**TASK OBJECTIVE**. I need the lines below from the one with "def wOn (op" down to the one with "def wCreateOn (n" reproduced exactly, both ends included, and nothing else.
***** INFORMATION PROVIDED *****
theorem witness_RingNodesActOnTheirInputs :
    (wNode NodeSt.empty).powered = true ∧ (wNode NodeSt.empty).node (31 * 256 + 255) = some NodeSt.empty ∧ wSync.length = 68 ∧
    crc32c ((byteNats wSync).take 64) = ofBytes ((byteNats wSync).drop 64) ∧ (byteNats wSync).getD 0 0 = 1 ∧ (byteNats wSync).getD 1 0 = 0 ∧ NodeSt.empty.ref = none ∧ NodeSt.empty.afterSwitch = none ∧ NodeSt.empty.preps = [] ∧
    (let n := { NodeSt.empty with sched := some wSched, ref := some (7, 0), sendDue := true, missed := 3, looped := 2, preps := [⟨65535, 65535, [], 0, 1⟩] }
     (wNode n).node (31 * 256 + 255) = some n ∧ n.sched = some wSched ∧ n.ref = some (7, 0) ∧ n.sendDue = true ∧ n.skip = false ∧ n.muted = false ∧ n.looped ≠ 0 ∧ wSched.hold ≤ n.missed ∧
     n.preps.any (fun e => e.source == 65535 && e.seq == 65535 && e.phase == 1) = true) ∧
    (let c := mkC 0x0310 [31]; let s := mkO [(FR_STAT_ROLE, 31, 3)] c; s.starts 0x0310 c ∧ c.src < 1000 ∧ s.rf FR_STAT_ROLE (c.p 0 % 32) = 3) ∧
    (∀ k ∈ [1, 2, 6], let c := mkC 0x0310 [31] [] 0 3; let m : Comm := ⟨0, true, ⟨1, 1, 0, 0, [wCfg]⟩, [], [], 16⟩
     let s := (mkO [(FR_COMM_STEP, 31, k)] c).setPort 31 (fun q => { q with comm := some m })
     s.startedCmd 0x0310 = none ∧ s.mp.cmds.filter (fun (c : Cmd) => c.op == 0x0310 && c.phase == 3) = [c] ∧ s.curCmd c = c ∧ (s.port 31).comm = some m ∧ s.rf FR_COMM_STEP 31 = k ∧ 16 ≤ m.good) := by
  refine ⟨?_, ?_, ?_, ?_, ?_, ?_, ?_, ?_, ?_, ?_, ?_, ?_⟩ <;> (try simp -zeta only [starts_iff]) <;> decide +kernel

theorem witness_RepeatedRequestsActOnce : ofBytes ((([1, 0, 0, 0, 1] : List Nat).drop 4).take 1) ≠ 5 ∧ ofBytes ((([1, 0, 0, 0, 1] : List Nat).drop 4).take 1) ≠ 6 := by decide

/-- The Operator Host's command on instance 511 of STATE st, and the same under way. -/
def wOn (op st : Nat) (ps : List Nat) (lop : LongOp := ⟨0, 0, 0, 0, 0, false, []⟩) (phase : Nat := 2) : State := mkO [(TN_INST_STATE, 511, st), (TN_INST_VCORES, 511, 1)] (mkC op ps [] 511 phase lop)
def wCmd (op : Nat) (ps : List Nat) (lop : LongOp := ⟨0, 0, 0, 0, 0, false, []⟩) (phase : Nat := 2) : Cmd := mkC op ps [] 511 phase lop

/-- A module whose region of 01 R26 is cached. -/
def wMesh (l : List (RF × Nat × Nat)) : State :=
  let s := mkS ((MA_CAP_USABLE_GIB, 0, 4) :: l)
  { s with coh := { s.coh with mesh := (List.range 256).map (fun k => (k, ⟨0, false, false, 512⟩)) } }

/-- INSTANCE_CREATE of instance 511 with one virtual core, where the first n cores are spares, and its tables. -/
def wCreate : Cmd := mkC 0x0101 [0x00010100, 0, 0, 0, 6] [] 511
def wCreateOn (n : Nat) : State := (wMesh ((List.range n).map (fun k => (KC_PCS_ROLE, k, 1)))).withCmd wCreate
def wTables (n : Nat) : Option State := ((wCreateOn n).newInst wCreate).newTables 511

theorem witness_InstancesFollowTheirLifecycle_create :
    ∀ n ∈ [0, 64], let s := wCreateOn n
     s.powered = true ∧ s.startedCmd 0x0101 (fun _ => true) = some wCreate ∧ s.ist 511 = 0 ∧ s.fromSecure wCreate = bit (wCreate.p 0) 0 ∧ bit (wCreate.p 0) 0 = false ∧ createOk wCreate = true ∧
     wCreate.inst = 511 ∧ bits (wCreate.p 0) 22 16 = 1 := by decide +kernel

theorem witness_InstancesFollowTheirLifecycle_placed : (wTables 0).any (fun y => (y.placeAll 511 1).isSome) = true := by decide +kernel

theorem witness_InstancesFollowTheirLifecycle_unplaced : (wTables 64).any (fun y => (y.placeAll 511 1).isNone) = true := by decide +kernel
*****
**ANSWER**.
def wOn (op st : Nat) (ps : List Nat) (lop : LongOp := ⟨0, 0, 0, 0, 0, false, []⟩) (phase : Nat := 2) : State := mkO [(TN_INST_STATE, 511, st), (TN_INST_VCORES, 511, 1)] (mkC op ps [] 511 phase lop)
def wCmd (op : Nat) (ps : List Nat) (lop : LongOp := ⟨0, 0, 0, 0, 0, false, []⟩) (phase : Nat := 2) : Cmd := mkC op ps [] 511 phase lop

/-- A module whose region of 01 R26 is cached. -/
def wMesh (l : List (RF × Nat × Nat)) : State :=
  let s := mkS ((MA_CAP_USABLE_GIB, 0, 4) :: l)
  { s with coh := { s.coh with mesh := (List.range 256).map (fun k => (k, ⟨0, false, false, 512⟩)) } }

/-- INSTANCE_CREATE of instance 511 with one virtual core, where the first n cores are spares, and its tables. -/
def wCreate : Cmd := mkC 0x0101 [0x00010100, 0, 0, 0, 6] [] 511
def wCreateOn (n : Nat) : State := (wMesh ((List.range n).map (fun k => (KC_PCS_ROLE, k, 1)))).withCmd wCreate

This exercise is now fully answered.